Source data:
Start of Block

/-- A whole group from EMPTY is answered NO_PACKET up to its last sub-frame, which gives the Codec Core
the group's samples. -/
theorem performAll_group {fs : List SubFrame} {l : SubFrame} {s : State} {c : Config.CodecState}
    (hinv : Inv s.blk) (hempty : s.blk.packetState = some .empty) (hcore : s.blk.cs = some c)
    (hwhole : wholeSubFrames (fs ++ [l])) (hlength : (fs ++ [l]).length = target s.blk.cfgFd) :
    ∃ u, Filling s.blk fs u.blk ∧
      exec (.submit l.1 80 l.2) u =
        finishPacket (Config.codecEncode c ((fs ++ [l]).flatMap fun g => g.2))
          (u.setBlk (appendSubFrame l.1 l.2 u.blk)) ∧
      performAll (submits (fs ++ [l])) s = (performAll (submits [l]) u).map
        fun q => (List.replicate fs.length .noPacket ++ q.1, q.2) := by
  obtain ⟨hinit, hlast⟩ := List.forall_mem_append.1 hwhole
  rw [List.length_append, List.length_singleton] at hlength
  obtain ⟨u, hall, hfill⟩ := filling_submits (filling_of_empty hinv hempty) hinit
    (by rw [List.length_nil]; omega)
  rw [List.nil_append] at hfill
  refine ⟨u, hfill, filling_exec_last hfill hcore (hlast l (List.mem_singleton_self l)) hlength, ?_⟩
  rw [submits, List.map_append]
  exact performAll_append_of_some hall

/-- Settles O50: after the NO_PACKETs of a group's earlier sub-frames, the three cases of `finishPacket`
are the core's three answers. -/
theorem packetContentLaw : Obligations.PacketContentLaw := by
  unfold Obligations.PacketContentLaw
  intro f fs s c hinv hempty hcore hwhole hlength
  obtain ⟨hready, _⟩ := (packetState_empty_iff _).1 hempty
  rcases fs.eq_nil_or_concat' with rfl | ⟨gs, l, rfl⟩
  · rcases inv_target hinv hready with h | h <;> simp [h] at hlength
  rw [← List.cons_append] at hwhole hlength ⊢
  obtain ⟨u, hfill, hexec, hgroup⟩ := performAll_group hinv hempty hcore hwhole hlength
  have hfd : (appendSubFrame l.1 l.2 u.blk).cfgFd = s.blk.cfgFd := hfill.buffering.cfgFd
  rw [hgroup, List.length_append, List.length_singleton]
  cases hanswer : Config.codecEncode c ((f :: gs ++ [l]).flatMap fun g => g.2) with
  | fail =>
    rw [hanswer, finishPacket_fail] at hexec
    exact congrArg (Option.map _) (performAll_cons_of_faults hexec rfl)
  | ok c' bytes speech =>
    rw [hanswer] at hexec
    dsimp only
    split_ifs with hsize <;> rw [← hfd] at hsize
    · rw [finishPacket_emits (s := u.setBlk (appendSubFrame l.1 l.2 u.blk)) hsize, State.setBlk_blk,
        hfd, filling_append_ts0 hfill, appendSubFrame_cfgPt, hfill.cfgPt] at hexec
      exact ⟨_, congrArg (Option.map _) (performAll_cons_of_responds (is := []) hexec rfl),
        (packetState_empty_iff _).2 ⟨hfill.buffering.life, rfl⟩, rfl⟩
    · rw [finishPacket_wrongSize (s := u.setBlk (appendSubFrame l.1 l.2 u.blk)) hsize] at hexec
      exact congrArg (Option.map _) (performAll_cons_of_faults hexec rfl)

end Sys2Proof.Proofs

/-! PROOFS. RESET and the timestamps after it (41_packetizer.md R79). -/

namespace Sys2Proof.Proofs

open Sys2Proof Sys2Proof.Machine Sys2Proof.Safety

/-- A timestamp that the block may still put into a packet (10_state.md R19). -/
def Holds (b : Block) (ts : Word32) : Prop := b.life = .ready ∧ b.counter ≠ 0 ∧ b.ts0 = ts

/-- One of the commands is a SUBMIT with this timestamp. -/
def Supplies (is : List Instr) (ts : Word32) : Prop :=
  ∃ len samples, .submit ts len samples ∈ is

/-- The state `t` after a command shows the timestamp: the block holds it, or the response is a packet
that carries it. -/
def Shows (t : State) (ts : Word32) : Prop :=
  Holds t.blk ts ∨ ∃ p, t.resp = some (.packet p) ∧ p.ts = ts

/-- TS0 after the append is the timestamp given or the one held before (41_packetizer.md R72). -/
theorem appendSubFrame_ts0_source {ts : Word32} {samples : List Sample} {b : Block}
    (hready : b.life = .ready) : (appendSubFrame ts samples b).ts0 = ts ∨
      Holds b (appendSubFrame ts samples b).ts0 := by
  by_cases hcounter : b.counter = 0
  · exact .inl (if_pos hcounter)
  · exact .inr ⟨hready, hcounter, (if_neg hcounter).symm⟩

/-- No command but SUBMIT brings a timestamp into the block or into a packet. -/
theorem shown_ts_held_or_supplied {i : Instr} {s t : State} {ts : Word32} (hexec : exec i s = .next t)
    (hshows : Shows t ts) : Holds s.blk ts ∨ ∃ len samples, i = .submit ts len samples := by
  cases exec_effect hexec with
  | noInstance | alreadyConstructed | wrongLength | constructed | destroyed | resetDone =>
    simp [Shows, Holds] at hshows
  | unsupported _ hlife => simp [Shows, Holds, hlife] at hshows
  | reported _ _ r hreports =>
    rcases hshows with hheld | ⟨p, hpacket, _⟩
    · exact .inl hheld
    · obtain rfl : r = .packet p := by simpa using hpacket
      cases hreports
  | submitted ts' len samples hi hready _ heffect =>
    have hts : t.blk.ts0 = ts := by
      rcases hshows with ⟨_, _, hts⟩ | ⟨p, hpacket, hts⟩
      · exact hts
      · obtain ⟨_, _, _, hpts, _⟩ := packetFieldsAgree i s t p hexec hpacket
        rw [← hpts, hts]
    obtain ⟨_, _, _, hts0, _⟩ := submitEffect_frame heffect
    obtain rfl : (appendSubFrame ts' samples s.blk).ts0 = ts := hts0.symm.trans hts
    rcases appendSubFrame_ts0_source (ts := ts') (samples := samples) hready with hsupplied | hheld
    · exact .inr ⟨len, samples, by rw [hi, hsupplied]⟩
    · exact .inl hheld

End of Block

_Activity_: Copy each line in the entries above where "have" turns up.

_Solution to this problem_:
  have hfd : (appendSubFrame l.1 l.2 u.blk).cfgFd = s.blk.cfgFd := hfill.buffering.cfgFd
    have hts : t.blk.ts0 = ts := by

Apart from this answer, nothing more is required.